Other UK COVID 19 news
- Some of the UK’s largest local government bodies have said they may have to declare themselves effectively bankrupt unless they get further funding. Leaders for Liverpool, Manchester, Leeds and Birmingham have warned they cannot balance their budgets as they face falling revenues from lost business rates and council tax holidays, as well as rising costs in adult care and providing protective equipment for carers.
- The Scottish government have launched a new tourism taskforce which is made up of more than 30 businesses with experience from across the industry. Its creation follows a package of measures including the recently published tourism and hospitality guidance and a business support package worth more than £2.3 billion.
- The IMF have forecasted that the UK will have to borrow more than £400bn over two years as the recession caused by the Covid-19 pandemic takes its toll on the public finances.
- People living in care homes in Scotland that are free of Covid-19 will be able to welcome one visitor each from 3 July.
- The seaside resort of Bournemouth in southern England has declared a major incident after thousands of people flocked to its beaches for the second day in a row. The local council said visitors had “defied advice to stay away” from the town and it was now co-ordinating a “multi-agency emergency response” across the area.

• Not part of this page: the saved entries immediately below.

-- ==== Sys2Proof/Laws/Ops.lean ====
section
/-! SUPPORT. What each shared operation does, said once: a response, a fault, the end of a cell read, the port queues, the engine's
choice of a pending cell, and the engine's step. -/

namespace Sys2Proof.Machine

theorem SameBlock.of_fields {s t : State} (hc : t.cfg = s.cfg) (hf : t.frameCopy = s.frameCopy) (hb : t.buf = s.buf)
    (hr : t.ready = s.ready) (hbusy : t.busy = s.busy) (hg : t.curGen = s.curGen) (hj : t.job = s.job) : SameBlock s t where
  cfg := hc
  frameRead n := by simp [State.frameRead, hf]
  bufRead i := by rw [hb]
  ready := hr
  busy := hbusy
  curGen := hg
  job := hj

theorem State.queue_retire (s : State) : s.retire.queue s.active = (s.queue s.active).tail := by
  cases h : s.active <;> simp [State.queue, h]

theorem State.queue_retire_other (s : State) {p : Port} (hp : p ≠ s.active) : s.retire.queue p = s.queue p := by
  cases h : s.active <;> cases p <;> simp_all [State.queue]

/-- `respond` takes the command, answers it, and does nothing else. -/
theorem State.respond_responds (s : State) (w : Word) : Responds s (s.respond w) w where
  response := rfl
  block := .of_fields rfl rfl rfl rfl rfl rfl rfl
  fault := rfl
  offer :=
    { taken := s.queue_retire
      other := fun _ hp => s.queue_retire_other hp
      active := rfl, schedule := rfl, tick := rfl, patience := rfl }

/-- `raise` takes the command, records the fault, and does nothing else. -/
theorem State.raise_faults (s : State) (code : FaultCode) (cmd : Word) : Faults s (s.raise code cmd) code cmd where
  fault := rfl
  responses := rfl
  block := .of_fields rfl rfl rfl rfl rfl rfl rfl
  offer :=
    { taken := s.queue_retire
      other := fun _ hp => s.queue_retire_other hp
      active := rfl, schedule := rfl, tick := rfl, patience := rfl }

/-- A response is no fault. -/
theorem Responds.not_faults {s t : State} {w : Word} {code : FaultCode} {cmd : Word} (h : Responds s t w) :
    ¬ Faults s t code cmd := fun h' => by
  have := h.response.symm.trans h'.responses
  simp at this

/-- Everything the end of a cell read can do. -/
theorem State.respondCell_cases (s : State) (cell : Option Word) (cmd : Word) :
    (s.ready = true ∧ ∃ w, cell = some w ∧ s.respondCell cell cmd = s.respond w) ∨
      ((s.ready = false ∨ cell = none) ∧ s.respondCell cell cmd = s.raise .notReady cmd) := by
  cases hr : s.ready <;> cases cell <;> simp [State.respondCell, hr]

section
variable {α : Type}

/-- The choice fails only on the empty set. -/
theorem pick_eq_none {set : List α} {choice : Nat} : pick set choice = none ↔ set = [] := by
  match set with
  | [] => simp [pick]
  | [a] => simp [pick]
  | a :: b :: rest =>
    simp only [pick, List.getElem?_eq_none_iff, List.length_cons, reduceCtorEq, iff_false, Nat.not_le]
    exact Nat.mod_lt _ (by omega)

/-- What is chosen is a member. -/
theorem pick_mem {set : List α} {choice : Nat} {a : α} (h : pick set choice = some a) : a ∈ set := by
  match set with
  | [] => simp [pick] at h
  | [x] => simp [pick] at h; simp [h]
  | x :: y :: rest => exact List.mem_of_getElem? h

/-- Every member can be chosen. -/
theorem exists_pick {set : List α} {a : α} (h : a ∈ set) : ∃ choice, pick set choice = some a := by
  match set with
  | [] => simp at h
  | [x] => simp at h; exact ⟨0, by simp [pick, h]⟩
  | x :: y :: rest =>
    obtain ⟨i, hi, rfl⟩ := List.mem_iff_getElem.1 h
    refine ⟨i, ?_⟩
    have hl : i % (rest.length + 2) = i := Nat.mod_eq_of_lt (by simp only [List.length_cons] at hi; omega)
    simp only [pick, hl]
    exact List.getElem?_eq_getElem hi

variable [DecidableEq α]

@[simp] theorem mem_without {set : List α} {a x : α} : x ∈ without set a ↔ x ∈ set ∧ x ≠ a := by
  simp [without]

theorem nodup_without {set : List α} (h : set.Nodup) (a : α) : (without set a).Nodup := h.filter _

theorem length_without {set : List α} (h : set.Nodup) {a : α} (ha : a ∈ set) : (without set a).length + 1 = set.length := by
  induction set with
  | nil => simp at ha
  | cons x rest ih =>
    obtain ⟨hx, hr⟩ := List.nodup_cons.1 h
    by_cases hxa : x = a
    · subst hxa
      have : without rest x = rest := List.filter_eq_self.2 fun y hy => by
        simp only [decide_eq_true_eq]; rintro rfl; exact hx hy
      simp only [without, ne_eq, not_true_eq_false, decide_false, List.filter_cons, Bool.false_eq_true, if_false,
        List.length_cons] at this ⊢
      rw [this]
    · have ha' : a ∈ rest := by rcases List.mem_cons.1 ha with h' | h' <;> simp_all
      have := ih hr ha'
      simp [without, hxa] at this ⊢
      omega

end

/-- Everything a step of the engine can do. -/
theorem engineStep_cases (choice : Nat) (s : State) :
    (s.halted = true ∧ engineStep choice s = s) ∨
    (s.halted = false ∧ s.job = none ∧ engineStep choice s = s) ∨
    (s.halted = false ∧ ∃ j, s.job = some j ∧
      ((∃ n, pick j.framePending choice = some n ∧ engineStep choice s = engineFrameWrite j n s) ∨
       (j.framePending = [] ∧ ∃ p, pick j.wordPending choice = some p ∧ engineStep choice s = engineWordWrite j p s) ∨
       (j.framePending = [] ∧ j.wordPending = [] ∧ engineStep choice s = s.commit j.tg))) := by
  cases hh : s.halted with
  | true => exact .inl ⟨rfl, by simp [engineStep, hh]⟩
  | false =>
    refine .inr ?_
    cases hj : s.job with
    | none => exact .inl ⟨rfl, rfl, by simp [engineStep, hh, hj]⟩
    | some j =>
      refine .inr ⟨rfl, j, rfl, ?_⟩
      cases hf : pick j.framePending choice with
      | some n => exact .inl ⟨n, rfl, by simp [engineStep, hh, hj, hf]⟩
      | none =>
        have hf' := pick_eq_none.1 hf
        cases hw : pick j.wordPending choice with
        | some p => exact .inr (.inl ⟨hf', p, rfl, by simp [engineStep, hh, hj, hf, hw]⟩)
        | none => exact .inr (.inr ⟨hf', pick_eq_none.1 hw, by simp [engineStep, hh, hj, hf, hw]⟩)

/-- A read of the buffer after a buffer write. -/
theorem State.bufRead_bufWrite (s : State) {g g' : BitVec 1} {p p' : WordPos} (v : Word) (hp : p.inRange s.cfg = true)
    (hp' : p'.inRange s.cfg = true) :
    (s.bufWrite g p v).bufRead g' p' = if g' = g ∧ p' = p then some v else s.bufRead g' p' := by
  simp only [State.bufRead, State.bufWrite_buf, State.bufWrite_cfg, Memory.read_write]
  by_cases h : g' = g ∧ p' = p
  · simp [h.1, h.2]
  · rw [if_neg fun he => h (bufIndex_inj s.cfg hp' hp he), if_neg h]

end Sys2Proof.Machine
end

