-- ==== Sys2Proof/Laws/PerInstr.lean ====
section
/-! SUPPORT. Statements made per instruction. RowEncoding: the encoder's word has exactly the fixed bits of the command's row of
spec/opcode_table.json (rules R82 to R86). -/

namespace Sys2Proof.Laws.RowEncoding

/-- The word of `i` under the row's mask is the row's match. -/
def Statement (i : Instr) : Prop := Sys2Proof.encode i &&& opcodeMask i = opcodeMatch i

theorem encode (len : BitVec 24) : Statement (.encode len) := by
  refine BitVec.eq_of_getLsbD_eq fun i hi => ?_
  simp only [Sys2Proof.encode, opcodeMask, opcodeMatch, BitVec.getLsbD_and, BitVec.getLsbD_append]
  interval_cases i <;> simp

theorem rdword (gen : BitVec 1) (plane : BitVec 3) (row idx : BitVec 12) : Statement (.rdword gen plane row idx) := by
  refine BitVec.eq_of_getLsbD_eq fun i hi => ?_
  simp only [Sys2Proof.encode, opcodeMask, opcodeMatch, BitVec.getLsbD_and, BitVec.getLsbD_append]
  interval_cases i <;> simp

theorem rddelay (phase : BitVec 3) : Statement (.rddelay phase) := by
  refine BitVec.eq_of_getLsbD_eq fun i hi => ?_
  simp only [Sys2Proof.encode, opcodeMask, opcodeMatch, BitVec.getLsbD_and, BitVec.getLsbD_append]
  interval_cases i <;> simp

theorem rdstatus : Statement .rdstatus := by
  unfold Statement
  decide

theorem rdframe (row col : BitVec 12) : Statement (.rdframe row col) := by
  refine BitVec.eq_of_getLsbD_eq fun i hi => ?_
  simp only [Sys2Proof.encode, opcodeMask, opcodeMatch, BitVec.getLsbD_and, BitVec.getLsbD_append]
  interval_cases i <;> simp

end Sys2Proof.Laws.RowEncoding
end

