-- ==== Sys2Proof/Tests/Slice0.lean ====
section
/-! SUPPORT. The model's own tests: the WellFormed smoke, decoding of words written out from the spec, the encoding function and one
step per command against the vectors of spec/95_test_vectors.md, and for every obligation with hypotheses a concrete state and
operands that meet them. -/

namespace Sys2Proof.Tests

open Sys2Proof Sys2Proof.Machine

/-! ### WellFormed: one ill-formed term per check -/

/-- The table of V-DLY-2 whose ratio is exactly 2 everywhere. -/
def powersOf2 : Vector Word 8 := #v[1, 2, 4, 8, 16, 32, 64, 128]
/-- The table of V-DLY-2 whose ratio is exactly 3.5 at phase 1. -/
def ratio35 : Vector Word 8 := #v[5, 10, 35, 70, 140, 280, 560, 1120]
/-- The table of V-DLY-2 whose first entry is 0. -/
def zeroFirst : Vector Word 8 := #v[0, 1, 2, 4, 8, 16, 32, 64]
/-- The largest configuration of rule R5. -/
def largest : Config := ⟨204, 204, ratio35, 2, .logical⟩

theorem test_wf_examples : Config.t1.wf = true ∧ Config.t2.wf = true ∧ Config.t2g.wf = true ∧ largest.wf = true := by decide
theorem test_wf_no_rows : Config.wf { Config.t1 with rowModules := 0 } = false := by decide
theorem test_wf_many_rows : Config.wf { Config.t1 with rowModules := 205 } = false := by decide
theorem test_wf_no_cols : Config.wf { Config.t1 with colModules := 0 } = false := by decide
theorem test_wf_many_cols : Config.wf { Config.t1 with colModules := 205 } = false := by decide
theorem test_wf_no_generation : Config.wf { Config.t1 with generations := 0 } = false := by decide
theorem test_wf_three_generations : Config.wf { Config.t1 with generations := 3 } = false := by decide
theorem test_wf_bad_table : Config.wf { Config.t1 with delayLut := zeroFirst } = false := by decide

/-- V-DLY-2, the accepted tables. -/
theorem test_delay_accepted :
    delayTableOk exampleDelay = true ∧ delayTableOk powersOf2 = true ∧
      delayTableOk #v[1, 3, 9, 27, 81, 243, 729, 2187] = true ∧ delayTableOk ratio35 = true := by decide
/-- V-DLY-2, the refused tables: ratio 4, last ratio below 2, first entry 0. -/
theorem test_delay_refused :
    delayTableOk #v[1, 4, 16, 64, 256, 1024, 4096, 16384] = false ∧
      delayTableOk #v[10, 20, 40, 80, 160, 320, 640, 1279] = false ∧ delayTableOk zeroFirst = false := by decide

theorem test_wf_encode : Instr.wf Config.t1 (.encode 400) = true ∧ Instr.wf Config.t1 (.encode 399) = false := by decide
theorem test_wf_rdword_gen : Instr.wf Config.t1 (.rdword 1 0 0 0) = false ∧ Instr.wf Config.t2g (.rdword 1 7 39 2) = true := by
  decide
theorem test_wf_rdword_row : Instr.wf Config.t1 (.rdword 0 0 20 0) = false ∧ Instr.wf Config.t1 (.rdword 0 7 19 1) = true := by
  decide
theorem test_wf_rdword_idx : Instr.wf Config.t1 (.rdword 0 0 0 2) = false := by decide
theorem test_wf_rdframe_row : Instr.wf Config.t1 (.rdframe 20 0) = false := by decide
theorem test_wf_rdframe_col : Instr.wf Config.t1 (.rdframe 0 20) = false ∧ Instr.wf Config.t1 (.rdframe 19 19) = true := by decide
theorem test_wf_transaction :
    transactionWf ⟨0x10000002#32, [0, 0]⟩ = true ∧ transactionWf ⟨0x10000002#32, [0]⟩ = false ∧
      transactionWf ⟨0x40000000#32, [0]⟩ = false ∧ transactionWf ⟨0#32, [0]⟩ = false := by decide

- Learner drivers in England will be able to resume lessons and take their test from 4 July, the UK government has confirmed. The Driver and Vehicle Licensing Agency (DVLA) was writing to instructors today to set out plans for how lessons could resume safely.
World COVID 19 news
- India’s capital, Delhi, has announced that it will screen its nearly 30 million residents for Covid-19 symptoms. The ambitious plan will involve a door-to-door survey of every household.
- Despite successfully containing its Covid-19 outbreak, Vietnam has no plans to open up to international tourists yet over fears that doing so could lead to a second wave of infections.
- France has announced plans to extend for up to two years its “partial unemployment” measures designed to stave off business bankruptcies and mass unemployment following the pandemic.
- China is approving plans for new coal power plant capacity at the fastest rate since 2015, in a sign that pressure to stimulate the economy is undermining a transition towards cleaner energy sources.
- The US Labour Department reports 1.4 million new unemployment claims were filed in the last week. There are just over 19.5 million Americans currently collecting jobless benefits.
Private sector updates
- Royal Mail is to cut 2,000 management jobs as is struggles to deal with the effects of the Covid-19 crisis.
- Qantas, Australia’s national carrier, says it will axe 6,000 jobs – about a fifth of its pre-pandemic workforce.
- The EU has approved a €9bn ($10.1bn; £8.1bn) bailout for Germany’s Lufthansa. Under the plan – which still needs approval from shareholders – the German government will take a 20% stake in the airline.
- Airport services firm Swissport is planning to cut up to 4,556 jobs – more than half its UK workforce.
- Airline easyJet will resume flights on international routes to Paris, Milan and Barcelona from Britain on 1 July as it aims to restore some capacity for the summer after flights were grounded by the spread of Covid-19.
- Defence, aerospace and security contractor BAE systems has warned its half-year profits will be about 15 per cent lower than the same time last year after Covid-19 hit its aviation business.